* **AIM OF THE EXERCISE**
Each line below needs to be restated word for word.

* **DATASET SECTION**
-- ==== Sys2Proof/Machine/Dispatch.lean ====
section
/-! DEFINITION. Which meaning each command has: one arm for each constructor of `Instr`. -/
namespace Sys2Proof.Machine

* **TASK OUTPUT**
-- ==== Sys2Proof/Machine/Dispatch.lean ====
section
/-! DEFINITION. Which meaning each command has: one arm for each constructor of `Instr`. -/
namespace Sys2Proof.Machine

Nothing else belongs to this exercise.